Everyone should keep the mindset that all of the tests are intended to 
run on a fresh clean system, In my opinion, the tests should be 
completely agnostic to that fact.

The rest is pretty much a rant and not pertinent to the patch itself, 
but i thought it best since on this topic to list them here.

3.) I personally don't think we should expand (customized scripts) such 
as the kernel_taint script from checkbox, to the ubuntu_boot test unless 
the test has been thoroughly tested on all -main kernels of all 
archs/series. That is not to much to ask, the assumption is the 
derivatives will also work properly if in fact the -main kernels pass. 
Not to mention it's just another thing to add onto the endless pile of 
work to monitor if/when the kernel_taint script gets updated.  We have 
already seen cases where the kernel_taint script fails on s390x, which 
means, it should be fixed, NOT HINTED. (That is my opinion only)  =)

4.) ubuntu_boot should not be hinted at all. You're gating the kernels 
on this. If there is a problem with ubuntu_boot, it *should* to be fixed.

5.) We can probably get rid of anything related to CENTOS, The kernel 
teams branch of Autotest and The Kernel teams branch of 
Autotest-Client-Test is all customized for Debian. Anything related to 
centos does not work. This is the reality of it.

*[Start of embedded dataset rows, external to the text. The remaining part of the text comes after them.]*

/-- A ring control request (R128 to R130, R202). -/
def State.ringControl (id : RingId) (lanes : Lanes) (data : Word) (s : State) : State :=
  let w := laneCombine lanes (s.msgs.ring id).controlCopy data
  let s := s.setRing id { s.msgs.ring id with controlCopy := w }
  if w = codeRingOpen then s.ringOpen id w
  else if w = codeRingClose then s.ringClose id w
  else s.ringNotValid id w

/-- A write of a descriptor word of a CLOSED ring (R123). -/
def State.descriptorWrite (id : RingId) (part : DescriptorWord) (lanes : Lanes) (data : Word) (s : State) : State :=
  let r := s.msgs.ring id
  s.setRing id
    { r with
      copies := match part with
        | .base => { r.copies with base := laneCombine lanes r.copies.base data }
        | .size => { r.copies with size := laneCombine lanes r.copies.size data } }

/-- What an acted-on pointer write starts (R127). -/
def State.pointerMoved (id : RingId) (s : State) : State :=
  match id with
  | .outbound => s.lookForRecord
  | .inbound => s.evaluateFlow
  | .triplog => s.servePending

/-- A write of the header word of the processor's pointer (R127). -/
def State.pointerWrite (id : RingId) (lanes : Lanes) (data : Word) (s : State) : State :=
  let r := s.msgs.ring id
  let w := laneCombine lanes r.theirs data
  if validPointer r.desc.dataSize w.toNat then State.pointerMoved id (s.setRing id { r with theirs := w })
  else State.raise .illegal (s.ringResult id ⟨0#16, .pointers⟩)

/-- The end of an OPEN check's header read (R128, R203). The result names OPEN with its outcome, also when another request was taken during the
check (log entry 46). -/
def State.endOpenCheck (id : RingId) (h : HeaderWords) (s : State) : State :=
  match (s.msgs.ring id).check with
  | some d =>
    let o := s.openOutcome id d h
    if o = .taken then State.pointerMoved id (s.setRing id ((s.msgs.ring id).opened id d h))
    else
      State.raise .illegal
        (s.setRing id { s.msgs.ring id with check := none, result := ⟨codeRingOpen, o⟩ })
  | none => s

/-! ## Seconds and soft reset -/

def Buffer.tick : Buffer → Buffer
  | .empty => .empty
  | .assembling a => .assembling { a with timer := a.timer.tick }
  | .closed m => .closed m

def Outbound.tick : Outbound → Outbound
  | .flight m => .flight { m with ackWait := m.ackWait.tick }
  | .none => .none
  | .fetching v => .fetching v
  | .completing c => .completing c

/-- A second passes on the timers of the Message Engine. -/
def MessageEngine.tick (m : MessageEngine) : MessageEngine :=
  { m with flight := m.flight.tick, buffer0 := m.buffer0.tick, buffer1 := m.buffer1.tick }

/-- The Message Engine's soft-reset rule (R147): the thresholds are kept. -/
def State.softResetMessages (s : State) : State :=
  { s with
    msgs := { MessageEngine.reset with pauseAt := s.msgs.pauseAt, resumeAt := s.msgs.resumeAt, stamp := s.msgs.stamp },
    radio := s.radio.leaveText }

end Sys2Proof.Machine
end

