/-! ## The Memory Path -/

/-- A field command of the processor is the write or the read of the word at its field's offset in the selected page (R186, R218, R220). For
a CLOSED ring, whose pointer words are PLAIN, the pointer command writes the word at the base last captured: the model's choice (log entry
27). -/
def Obligations.FieldCommandsAreProcessorCycles : Prop :=
  ∀ (s : State) (l : Lanes) (d : Word),
    let w := fun (o : Nat) (d : Word) => exec (.processorWrite (pageAddress s.path.asel o) l d) s
    let r := fun (o : Nat) => exec (.processorRead (pageAddress s.path.asel o) l) s
    exec .resetWordWrite s = exec (.processorWrite (pageAddress s.path.asel 0x04) Lanes.both 0x00FF#16) s ∧
    exec (.attentionDone l d) s = w 0x06 d ∧ exec (.attentionClear l d) s = w 0x0C d ∧ exec (.attentionEnable l d) s = w 0x0E d ∧
    exec (.logon l d) s = w 0x36 d ∧ exec (.statusRequestFree l) s = w 0x38 1#16 ∧ exec (.statusRequestBreak l) s = w 0x38 2#16 ∧
    exec (.statusRequestOtherValue l d) s = w 0x38 d ∧ exec (.close l) s = w 0x3E 1#16 ∧ exec (.closeTrip l) s = w 0x3E 2#16 ∧
    exec (.shiftControlOtherValue l d) s = w 0x3E d ∧ exec (.powerRequestActive l) s = w 0x44 0#16 ∧
    exec (.powerRequestStandby l) s = w 0x44 2#16 ∧ exec (.powerRequestSleep l) s = w 0x44 3#16 ∧
    exec (.powerRequestOtherValue l d) s = w 0x44 d ∧ exec (.emergencyRaise l d) s = w 0x50 d ∧ exec (.zoneWrite l d) s = w 0x60 d ∧
    exec (.positionLowerWordWrite .first l d) s = w 0x64 d ∧ exec (.firstCoordinateWrite l d) s = w 0x66 d ∧
    exec (.positionLowerWordWrite .second l d) s = w 0x68 d ∧ exec (.secondCoordinateWrite l d) s = w 0x6A d ∧
    (∀ id, exec (.ringDescriptorWrite id .base l d) s = w (ringOffset id) d ∧
      exec (.ringDescriptorWrite id .size l d) s = w (ringOffset id + 2) d ∧
      exec (.ringControlOpen id l) s = w (ringOffset id + 4) 1#16 ∧ exec (.ringControlClose id l) s = w (ringOffset id + 4) 2#16 ∧
      exec (.ringControlOtherValue id l d) s = w (ringOffset id + 4) d) ∧
    exec (.ringPointerWrite .outbound l d) s = w s.msgs.outbound.desc.base.toNat d ∧
    exec (.ringPointerWrite .inbound l d) s = w (s.msgs.inbound.desc.base.toNat + 2) d ∧
    exec (.ringPointerWrite .triplog l d) s = w (s.msgs.triplog.desc.base.toNat + 2) d ∧
    (∀ n token, exec (.responseAccept n l token) s = w (0x118 + 0x80 * n.val) (Word.ofBytes token 1#8) ∧
      exec (.responseDecline n l token) s = w (0x118 + 0x80 * n.val) (Word.ofBytes token 2#8) ∧
      exec (.responseRelease n l token) s = w (0x118 + 0x80 * n.val) (Word.ofBytes token 3#8) ∧
      exec (.responseOtherCode n l d) s = w (0x118 + 0x80 * n.val) d) ∧
    exec (.counterRead .beaconsMissed l) s = r 0x10 ∧ exec (.counterRead .checkErrors l) s = r 0x12 ∧
    exec (.counterRead .contentionFails l) s = r 0x14 ∧ exec (.counterRead .offersMissed l) s = r 0x16 ∧
    exec (.counterRead .messagesDropped l) s = r 0x18 ∧ exec (.counterRead .guardHits l) s = r 0x1A ∧
    exec (.cabClockLowerWordRead l) s = r 0x1C ∧ (∀ k : Fin 5, exec (.linkStatusRead k l) s = r (0x20 + 2 * k.val)) ∧
    exec (.wakeReasonRead l) s = r 0x4E ∧ exec (.meterFirstWordRead l) s = r 0x70 ∧ exec (.totalsFirstWordRead l) s = r 0x980

/-- A write that the post buffer has room for, or that merges into the newest entry of a full one, is accepted, before READY too: each covered
lane that is not GUARDED holds the byte written as its newest posted one, every other lane of every word keeps its newest posted byte, and
memory does not change yet. A merge takes no new entry. Before READY nothing but the post buffer changes, unless a lane is GUARDED (R188, R189,
R199). -/
def Obligations.AcceptedWritePostsItsLanes : Prop :=
  ∀ (s : State) (a : BitVec 19) (l : Lanes) (d : Word), s.running = true → s.path.resetDrain = false → s.path.held = [] →
    let newest := ∃ e, s.path.buffer.getLast? = some e ∧ e.address = a
    s.path.buffer.length < 4 ∨ newest →
    ∃ t, exec (.processorWrite a l d) s = .next t ∧ t.mem = s.mem ∧ t.path.held = [] ∧
      (newest → s.path.drain = .idle ∨ 2 ≤ s.path.buffer.length → t.path.buffer.length = s.path.buffer.length) ∧
      (s.power.startUp ≠ .ready → (l.lo = true → s.laneTreatment a false ≠ .guarded) →
        (l.hi = true → s.laneTreatment a true ≠ .guarded) → t = { s with path := { s.path with buffer := t.path.buffer } }) ∧
      ∀ (b : BitVec 19) (hi : Bool), posted b hi t.path.buffer =
        if b = a ∧ (if hi then l.hi else l.lo) = true ∧ s.laneTreatment a hi ≠ .guarded
        then some (if hi then Word.upper d else Word.lower d)
        else posted b hi s.path.buffer

/-- A write all of whose covered lanes are GUARDED is dropped at once, whatever the post buffer holds and before READY too: it is counted
once, GUARD is raised, and nothing else changes. A write that covers a GUARDED lane is counted so with any other lane it covers posted; no
word has a GUARDED lane beside one of another treatment. In LOADING and RECOVERING the emergency record alone is GUARDED, and in CONFIG_FAULT no
byte is. In READY the GUARDED words are those of the emergency record while the state is not CLEAR or a cancel's rewrite is to come, the driver
ID while a shift is open with a nonzero driver ID, every field of an offer entry but its response, the descriptor of a ring that is not CLOSED,
and the pointer that the part owns, of such a ring and of a deposit whose pointer write is to come; the response, and the driver ID, the
descriptor and the processor's pointer where they are not GUARDED, are WATCHED (R3, R70, R123, R124, R130, R160, R185, R189). -/
def Obligations.GuardedWriteIsDropped : Prop :=
  (∀ (s : State) (a : BitVec 19) (l : Lanes) (d : Word), s.running = true → s.path.resetDrain = false → s.path.held = [] →
    laneAny l = true → (l.lo = true → s.laneTreatment a false = .guarded) → (l.hi = true → s.laneTreatment a true = .guarded) →
    ∃ t, exec (.processorWrite a l d) s = .next t ∧ s.dropsWrite t) ∧
  (∀ (s : State) (a : BitVec 19) (l : Lanes) (d : Word), s.running = true → s.path.resetDrain = false → s.path.held = [] →
    s.path.buffer.length < 4 →
    (l.lo = true ∧ s.laneTreatment a false = .guarded) ∨ (l.hi = true ∧ s.laneTreatment a true = .guarded) →
    let others : Lanes :=
      ⟨l.lo && decide (s.laneTreatment a false ≠ .guarded), l.hi && decide (s.laneTreatment a true ≠ .guarded)⟩
    ∃ t, exec (.processorWrite a l d) s = .next t ∧ s.guardHits t ∧
      (laneAny others = true → s.path.post a others d = some t.path) ∧ (laneAny others = false → t.path = s.path)) ∧
  (∀ (s : State) (a : BitVec 19), s.laneTreatment a false = .guarded ↔ s.laneTreatment a true = .guarded) ∧
  (∀ (s : State) (o : Nat) (hi : Bool), s.power.startUp = .loading ∨ s.power.startUp = .recovering → o % 2 = 0 → o < 0x4000 →
    (s.laneTreatment (pageAddress s.path.asel o) hi = .guarded ↔ 0x900 ≤ o ∧ o < 0x980)) ∧
  (∀ (s : State) (a : BitVec 19) (hi : Bool), s.power.startUp = .configFault → s.laneTreatment a hi ≠ .guarded) ∧
  ∀ (s : State) (o : Nat) (hi : Bool), s.power.startUp = .ready → o % 2 = 0 → o < 0x4000 →
    let t := s.laneTreatment (pageAddress s.path.asel o) hi
    let completing := fun (k : OpKind) => ∀ u, s.path.under = some u → u.kind = k → u.cycles ≠ []
    let base := fun (id : RingId) => (s.msgs.ring id).desc.base.toNat
    let descriptor := fun (id : RingId) => o = ringOffset id ∨ o = ringOffset id + 2
    (t = .guarded ↔
      (0x900 ≤ o ∧ o < 0x980 ∧ (s.emerg.state ≠ .clear ∨ s.emerg.guardHeld = true)) ∨
      (o = 0x36 ∧ s.status.shiftOpen = true ∧ s.status.driverId ≠ 0#16) ∨
      (0x100 ≤ o ∧ o < 0x900 ∧ o % 0x80 ≠ 0x18) ∨
      (∃ id, (s.msgs.ring id).state ≠ .closed ∧ descriptor id) ∨
      (0xA00 ≤ o ∧
        ((∃ id, (s.msgs.ring id).state ≠ .closed ∧ o = base id + if id = .outbound then 2 else 0) ∨
          (∃ d, s.msgs.deposit = some d ∧ completing .inboundDeposit ∧ o = d.plan.desc.base.toNat) ∨
          ∃ d, s.trips.deposit = some d ∧ completing .tripDeposit ∧ o = d.plan.desc.base.toNat))) ∧
    (t ≠ .guarded →
      o = 0x36 ∨ (0x100 ≤ o ∧ o < 0x900) ∨ (∃ id, descriptor id) ∨
        (0xA00 ≤ o ∧ ∃ id, (s.msgs.ring id).state ≠ .closed ∧ o = base id + if id = .outbound then 0 else 2) →
      t = .watched)

/-- A write that finds the post buffer full, and whose word is not that of the newest entry, waits with ready held; so does a read of a
record that the operation under way rewrites, a read that needs a memory cycle while the port is taken, the full buffer drains first or it is
the internal requester's turn, and a cycle made behind one that waits, while RESETn is low or while a soft reset waits for the drain. Nothing
else changes, before READY as in it (R188, R194, R197 to R201). That held cycles form a list is the model's choice (log entry 11). -/
def Obligations.CyclesWaitWithReadyHeld : Prop :=
  let free := fun (s : State) => s.running = true ∧ s.path.resetDrain = false ∧ s.path.held = []
  (∀ (s : State) (a : BitVec 19) (l : Lanes) (d : Word), free s → 4 ≤ s.path.buffer.length →
    (∀ e, s.path.buffer.getLast? = some e → e.address ≠ a) → laneAny (s.postedLanes a l) = true →
    exec (.processorWrite a l d) s = .next { s with path := { s.path with held := [⟨.write a l d, false⟩] } }) ∧
  (∀ (s : State) (a : BitVec 19) (l : Lanes), free s → s.stalled a = true →
    exec (.processorRead a l) s = .next { s with path := { s.path with held := [⟨.read a l, false⟩] } }) ∧
  (∀ (s : State) (a : BitVec 19) (l : Lanes), free s → s.stalled a = false → s.needsMemory a l = true →
    s.path.drain ≠ .idle ∨ s.path.internal = true ∨ 4 ≤ s.path.buffer.length ∨ s.path.internalTurn = true →
    exec (.processorRead a l) s = .next { s with path := { s.path with held := [⟨.read a l, true⟩] } }) ∧
  ∀ (s : State) (a : BitVec 19) (l : Lanes) (d : Word), s.path.held ≠ [] ∨ s.path.inReset = true ∨ s.path.resetDrain = true →
    exec (.processorWrite a l d) s = .next { s with path := { s.path with held := s.path.held ++ [⟨.write a l d, false⟩] } } ∧
    exec (.processorRead a l) s = .next { s with path := { s.path with held := s.path.held ++ [⟨.read a l, false⟩] } }

/-- A read that is not stalled, and finds the port free or needs no memory cycle, is answered: a SHADOWED lane by its owner, another lane
with its newest posted byte or else from memory; the owner acts on a read of a SHADOWED lane, and on no other. A memory cycle of a read is a
grant to the processor side, after which a sixteenth in a row that kept an internal cycle waiting gives that cycle the port. Before READY
and in CONFIG_FAULT reads are answered so too, and only the start-up field is SHADOWED then; it answers the start-up state in every one of them
(R182, R185, R192, R193, R198, R199). That a read that finds the port free is answered in that one step is the model's choice (log entry 12). -/
def Obligations.ReadIsAnsweredLaneByLane : Prop :=
  ∀ (s : State) (a : BitVec 19) (l : Lanes), s.running = true → s.path.resetDrain = false → s.path.held = [] → s.stalled a = false →
    (s.needsMemory a l = true → s.path.portForRead = true) →
    let waits := s.path.under.any (fun u => u.mark == 0 && !u.cycles.isEmpty)
    ∃ t ans, exec (.processorRead a l) s = .next t ∧ t.path.answer = some ans ∧ ans.address = a ∧ t.mem = s.mem ∧
      t.path.buffer = s.path.buffer ∧ t.path.queue = s.path.queue ∧ t.path.under = s.path.under ∧ t.path.held = [] ∧
      (l.lo = false → ans.lo = none) ∧ (l.hi = false → ans.hi = none) ∧
      (l.lo = true → s.laneTreatment a false ≠ .shadowed →
        ans.lo = some ((posted a false s.path.buffer).getD (Memory.read s.mem (2 * a.toNat)))) ∧
      (l.hi = true → s.laneTreatment a true ≠ .shadowed →
        ans.hi = some ((posted a true s.path.buffer).getD (Memory.read s.mem (2 * a.toNat + 1)))) ∧
      (∀ o, cabOffset s.path.asel a = some o →
        (l.lo = true → s.treatment (fieldAt o) false = .shadowed → ans.lo = some (Word.lower (s.shadowWord (fieldAt o)))) ∧
        (l.hi = true → s.treatment (fieldAt o) true = .shadowed → ans.hi = some (Word.upper (s.shadowWord (fieldAt o))))) ∧
      (s.power.startUp ≠ .ready → ∀ k, s.laneTreatment a k = .shadowed ↔ ∃ o, cabOffset s.path.asel a = some o ∧ o < 4) ∧
      (cabOffset s.path.asel a = some 0 → l.lo = true →
        (s.power.startUp, ans.lo) ∈ ([(.loading, some 0#8), (.recovering, some 1#8), (.ready, some 2#8), (.configFault, some 3#8)] :
          List (StartUp × Option Byte))) ∧
      (s.needsMemory a l = false → t.path.fairness = s.path.fairness ∧ t.path.internal = s.path.internal) ∧
      (s.needsMemory a l = true → waits = false → t.path.fairness = 0 ∧ t.path.internal = false) ∧
      (s.needsMemory a l = true → waits = true → s.path.fairness < 15 →
        t.path.fairness = s.path.fairness + 1 ∧ t.path.internal = false) ∧
      (s.needsMemory a l = true → waits = true → 15 ≤ s.path.fairness → t.path.fairness = 0 ∧ t.path.internal = true) ∧
      (laneAny (s.lanesOf .shadowed a l) = false →
        t = { s with path := { s.path with answer := some ans, fairness := t.path.fairness, internal := t.path.internal } })
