-- ==== Sys2Proof/Laws/State.lean ====
section
/-! SUPPORT. What each operation of the machine leaves unchanged: one lemma for each operation, and every lemma is a rewriting rule. -/
namespace Sys2Proof.Machine
@[simp] theorem State.evaluateAttention_frame (s : State) :
    (State.evaluateAttention s).pending = s.pending ∧ (State.evaluateAttention s).mem = s.mem ∧
          (State.evaluateAttention s).path = s.path ∧ (State.evaluateAttention s).link = s.link ∧
          (State.evaluateAttention s).radio = s.radio ∧ (State.evaluateAttention s).sched = s.sched ∧
          (State.evaluateAttention s).offers = s.offers ∧ (State.evaluateAttention s).trips = s.trips ∧
          (State.evaluateAttention s).msgs = s.msgs ∧ (State.evaluateAttention s).emerg = s.emerg ∧
          (State.evaluateAttention s).status = s.status ∧ (State.evaluateAttention s).power = s.power := by
  unfold State.evaluateAttention; (repeat' split) <;> simp

@[simp] theorem State.raise_frame (c : Cause) (s : State) :
    (State.raise c s).pending = s.pending ∧ (State.raise c s).mem = s.mem ∧ (State.raise c s).path = s.path ∧
          (State.raise c s).link = s.link ∧ (State.raise c s).radio = s.radio ∧ (State.raise c s).sched = s.sched ∧
          (State.raise c s).offers = s.offers ∧ (State.raise c s).trips = s.trips ∧ (State.raise c s).msgs = s.msgs ∧
          (State.raise c s).emerg = s.emerg ∧ (State.raise c s).status = s.status ∧ (State.raise c s).power = s.power := by
  unfold State.raise; (repeat' split) <;> simp

@[simp] theorem State.raiseAll_frame (cs : List Cause) (s : State) :
    (State.raiseAll cs s).pending = s.pending ∧ (State.raiseAll cs s).mem = s.mem ∧ (State.raiseAll cs s).path = s.path ∧
          (State.raiseAll cs s).link = s.link ∧ (State.raiseAll cs s).radio = s.radio ∧ (State.raiseAll cs s).sched = s.sched ∧
          (State.raiseAll cs s).offers = s.offers ∧ (State.raiseAll cs s).trips = s.trips ∧ (State.raiseAll cs s).msgs = s.msgs ∧
          (State.raiseAll cs s).emerg = s.emerg ∧ (State.raiseAll cs s).status = s.status ∧ (State.raiseAll cs s).power = s.power := by
  induction cs generalizing s with
  | nil => simp [State.raiseAll]
  | cons c cs ih => simp [State.raiseAll, ih]

@[simp] theorem State.clearCauses_frame (l : Lanes) (d : Word) (s : State) :
    (State.clearCauses l d s).pending = s.pending ∧ (State.clearCauses l d s).mem = s.mem ∧ (State.clearCauses l d s).pins = s.pins ∧
          (State.clearCauses l d s).path = s.path ∧ (State.clearCauses l d s).link = s.link ∧ (State.clearCauses l d s).radio = s.radio ∧
          (State.clearCauses l d s).sched = s.sched ∧ (State.clearCauses l d s).offers = s.offers ∧
          (State.clearCauses l d s).trips = s.trips ∧ (State.clearCauses l d s).msgs = s.msgs ∧
          (State.clearCauses l d s).emerg = s.emerg ∧ (State.clearCauses l d s).status = s.status ∧
          (State.clearCauses l d s).power = s.power := by
  unfold State.clearCauses; (repeat' split) <;> simp
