@[simp] theorem State.ringControl_fields (i : RingId) (l : Lanes) (d : Word) (s : State) :
    (State.ringControl i l d s).msgs.flight = s.msgs.flight ∧ (State.ringControl i l d s).msgs.stamp = s.msgs.stamp ∧
          (State.ringControl i l d s).msgs.deposit = s.msgs.deposit ∧ (State.ringControl i l d s).msgs.delivered = s.msgs.delivered ∧
          (State.ringControl i l d s).msgs.pauseAt = s.msgs.pauseAt ∧ (State.ringControl i l d s).msgs.resumeAt = s.msgs.resumeAt ∧
          (State.ringControl i l d s).msgs.lastOut = s.msgs.lastOut ∧ (State.ringControl i l d s).page.enables = s.page.enables ∧
          (State.ringControl i l d s).page.linkUp = s.page.linkUp ∧ (State.ringControl i l d s).page.statusCopy = s.page.statusCopy ∧
          (State.ringControl i l d s).page.shiftCopy = s.page.shiftCopy ∧ (State.ringControl i l d s).page.powerCopy = s.page.powerCopy ∧
          (State.ringControl i l d s).page.enableCopy = s.page.enableCopy ∧
          (State.ringControl i l d s).sched.joinPlace = s.sched.joinPlace ∧
          (State.ringControl i l d s).sched.joinAttempts = s.sched.joinAttempts ∧
          (State.ringControl i l d s).sched.alertPlace = s.sched.alertPlace ∧
          (State.ringControl i l d s).sched.alertAttempts = s.sched.alertAttempts ∧
          (State.ringControl i l d s).sched.acks = s.sched.acks ∧ (State.ringControl i l d s).sched.bids = s.sched.bids ∧
          (State.ringControl i l d s).sched.slotRequest = s.sched.slotRequest ∧
          (State.ringControl i l d s).sched.contention = s.sched.contention ∧ (State.ringControl i l d s).sched.long = s.sched.long ∧
          (State.ringControl i l d s).sched.requests = s.sched.requests ∧ (State.ringControl i l d s).sched.grant = s.sched.grant ∧
          (State.ringControl i l d s).sched.draws = s.sched.draws ∧ (State.ringControl i l d s).sched.seed = s.sched.seed ∧
          (State.ringControl i l d s).radio.receiverOn = s.radio.receiverOn ∧
          (State.ringControl i l d s).radio.channel = s.radio.channel ∧ (State.ringControl i l d s).radio.output = s.radio.output ∧
          (State.ringControl i l d s).pins.emswClosed = s.pins.emswClosed ∧ (State.ringControl i l d s).pins.ign = s.pins.ign ∧
          (State.ringControl i l d s).pins.wake = s.pins.wake ∧ (State.ringControl i l d s).path.asel = s.path.asel ∧
          (State.ringControl i l d s).path.inReset = s.path.inReset ∧ (State.ringControl i l d s).path.buffer = s.path.buffer ∧
          (State.ringControl i l d s).path.drain = s.path.drain ∧ (State.ringControl i l d s).path.under = s.path.under ∧
          (State.ringControl i l d s).path.internal = s.path.internal ∧ (State.ringControl i l d s).path.fairness = s.path.fairness ∧
          (State.ringControl i l d s).path.resetDrain = s.path.resetDrain ∧ (State.ringControl i l d s).path.held = s.path.held ∧
          (State.ringControl i l d s).path.answer = s.path.answer := by
  unfold State.ringControl; dsimp only; (repeat' split) <;> simp <;> (repeat' split) <;> simp
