-- ==== Sys2Proof/Laws/Attention.lean ====
section
/-! SUPPORT. The attention law (R211) is kept by every operation. -/

namespace Sys2Proof.Machine

/-- The attention law on the values it speaks of (R211). -/
def AttentionOk (attn busy : Bool) (causes enables : BitVec 13) : Prop :=
  attn = busy ∧ (busy = false → causes &&& enables = 0#13)

theorem State.attentionLaw_iff (s : State) : s.attentionLaw ↔ AttentionOk s.pins.attn s.page.busy s.page.causes s.page.enables := Iff.rfl

theorem and_zero_of_and_zero {a b : BitVec 13} (c : BitVec 13) (h : a &&& b = 0#13) : (a &&& c) &&& b = 0#13 := by
  rw [BitVec.and_assoc, BitVec.and_comm c b, ← BitVec.and_assoc, h, BitVec.zero_and]

theorem State.evaluateAttention_ok {s : State} (h : s.pins.attn = s.page.busy) :
    AttentionOk (State.evaluateAttention s).pins.attn (State.evaluateAttention s).page.busy (State.evaluateAttention s).page.causes
          (State.evaluateAttention s).page.enables := by
  unfold State.evaluateAttention AttentionOk
  split
  · simp
  · rename_i c
    exact ⟨h, fun b => by simpa [b] using c⟩


@[simp] theorem State.evaluateAttention_attention {s : State} {v_page_causes} (ev_page_causes : s.page.causes = v_page_causes)
    {v_page_enables} (ev_page_enables : s.page.enables = v_page_enables)
    (hl : AttentionOk s.pins.attn s.page.busy s.page.causes s.page.enables) :
    AttentionOk (State.evaluateAttention s).pins.attn (State.evaluateAttention s).page.busy v_page_causes v_page_enables := by
  subst ev_page_causes; subst ev_page_enables;
  simpa using State.evaluateAttention_ok hl.1

@[simp] theorem State.raise_attention (c : Cause) {s : State} {v_page_enables} (ev_page_enables : s.page.enables = v_page_enables)
    (hl : AttentionOk s.pins.attn s.page.busy s.page.causes s.page.enables) :
    AttentionOk (State.raise c s).pins.attn (State.raise c s).page.busy (State.raise c s).page.causes v_page_enables := by
  subst ev_page_enables;
  simpa [State.raise] using State.evaluateAttention_ok (s := { s with page := { s.page with causes := s.page.causes ||| c.mask } }) hl.1

@[simp] theorem State.raiseAll_attention (cs : List Cause) {s : State} {v_page_enables} (ev_page_enables : s.page.enables = v_page_enables)
    (hl : AttentionOk s.pins.attn s.page.busy s.page.causes s.page.enables) :
    AttentionOk (State.raiseAll cs s).pins.attn (State.raiseAll cs s).page.busy (State.raiseAll cs s).page.causes v_page_enables := by
  subst ev_page_enables;
  induction cs generalizing s with
  | nil => exact hl
  | cons c cs ih => simpa [State.raiseAll] using ih (s := s.raise c) (by simpa using State.raise_attention c rfl hl)

@[simp] theorem State.clearCauses_attention (l : Lanes) (d : Word) {s : State} {v_pins_attn} (ev_pins_attn : s.pins.attn = v_pins_attn)
    {v_page_busy} (ev_page_busy : s.page.busy = v_page_busy) {v_page_enables} (ev_page_enables : s.page.enables = v_page_enables)
    (hl : AttentionOk s.pins.attn s.page.busy s.page.causes s.page.enables) :
    AttentionOk v_pins_attn v_page_busy (State.clearCauses l d s).page.causes v_page_enables := by
  subst ev_pins_attn; subst ev_page_busy; subst ev_page_enables;
  exact ⟨hl.1, fun b => and_zero_of_and_zero _ (hl.2 b)⟩

@[simp] theorem State.enableCauses_attention (l : Lanes) (d : Word) {s : State} {v_page_causes}
    (ev_page_causes : s.page.causes = v_page_causes) (hl : AttentionOk s.pins.attn s.page.busy s.page.causes s.page.enables) :
    AttentionOk (State.enableCauses l d s).pins.attn (State.enableCauses l d s).page.busy v_page_causes
          (State.enableCauses l d s).page.enables := by
  subst ev_page_causes;
  simpa [State.enableCauses] using State.evaluateAttention_ok (s := { s with page := { s.page with enableCopy := laneCombine l s.page.enableCopy d, enables := (laneCombine l s.page.enableCopy d).setWidth 13 } }) hl.1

And that's really bad.

-Sean

On 8/3/21 7:30 AM, Po-Hsu Lin wrote:
> BugLink: https://bugs.launchpad.net/bugs/1937276
>
> Checking error from syslog works for freshly provisioned systems, but
> with the manually provisioned systems since the log is not guaranteed
> to be the boot log for the current session, it can be contaminated by
> other tests and trigger false-positives.
>
> Use dmesg collected by the autotest framework for this instead.
>
> Signed-off-by: Po-Hsu Lin <po-hsu.lin at canonical.com>
> ---
>   ubuntu_boot/ubuntu_boot.py | 21 +++++++++++++++------
>   1 file changed, 15 insertions(+), 6 deletions(-)
>
> diff --git a/ubuntu_boot/ubuntu_boot.py b/ubuntu_boot/ubuntu_boot.py
> index 8782818f..7d7799b2 100644
> --- a/ubuntu_boot/ubuntu_boot.py
> +++ b/ubuntu_boot/ubuntu_boot.py
> @@ -14,15 +14,24 @@ class ubuntu_boot(test.test):
>   
>       def log_check(self):
>           '''Test for checking error patterns in log files'''
> -        '''Centos Specific Boot Test Checks'''
> -        os_dist = platform.linux_distribution()[0].split(' ')[0]
> +        '''Please run this on a freshly rebooted / provisioned system'''
>   
> -        # dmesg will be cleared out in autotest with dmesg -c before the test starts
> -        # Let's check for /var/log/syslog instead
> -        if os_dist == 'CentOS':
> -            logfile = '/var/log/messages'
> +        # dmesg before the test will be compressed and cleared with dmesg -c
> +        # the log will be stored in autotest/client/results/default/sysinfo/dmesg.gz
> +        dmesg_gz = os.path.join(os.environ['AUTODIR'], 'results/default/sysinfo/dmesg.gz')
> +        if os.path.exists(dmesg_gz):
> +            logfile = '/tmp/dmesg-ubuntu-boot'
> +            cmd = 'gzip -dk {} -c > {}'.format(dmesg_gz, logfile)
> +            utils.system(cmd, ignore_status=True)
>           else:
> +            # Fallback to syslog, which works for newly deployed node but not ideal for
> +            # manually provisioned SUTs as the content is not just for the current session
>               logfile = '/var/log/syslog'
> +            # Centos Specific Boot Test Checks
> +            os_dist = platform.linux_distribution()[0].split(' ')[0]
> +            if os_dist == 'CentOS':
> +                logfile = '/var/log/messages'
> +
>           patterns = [
>               'kernel: \[ *\d+\.\d+\] BUG:.*',
>               'kernel: \[ *\d+\.\d+\] Oops:.*',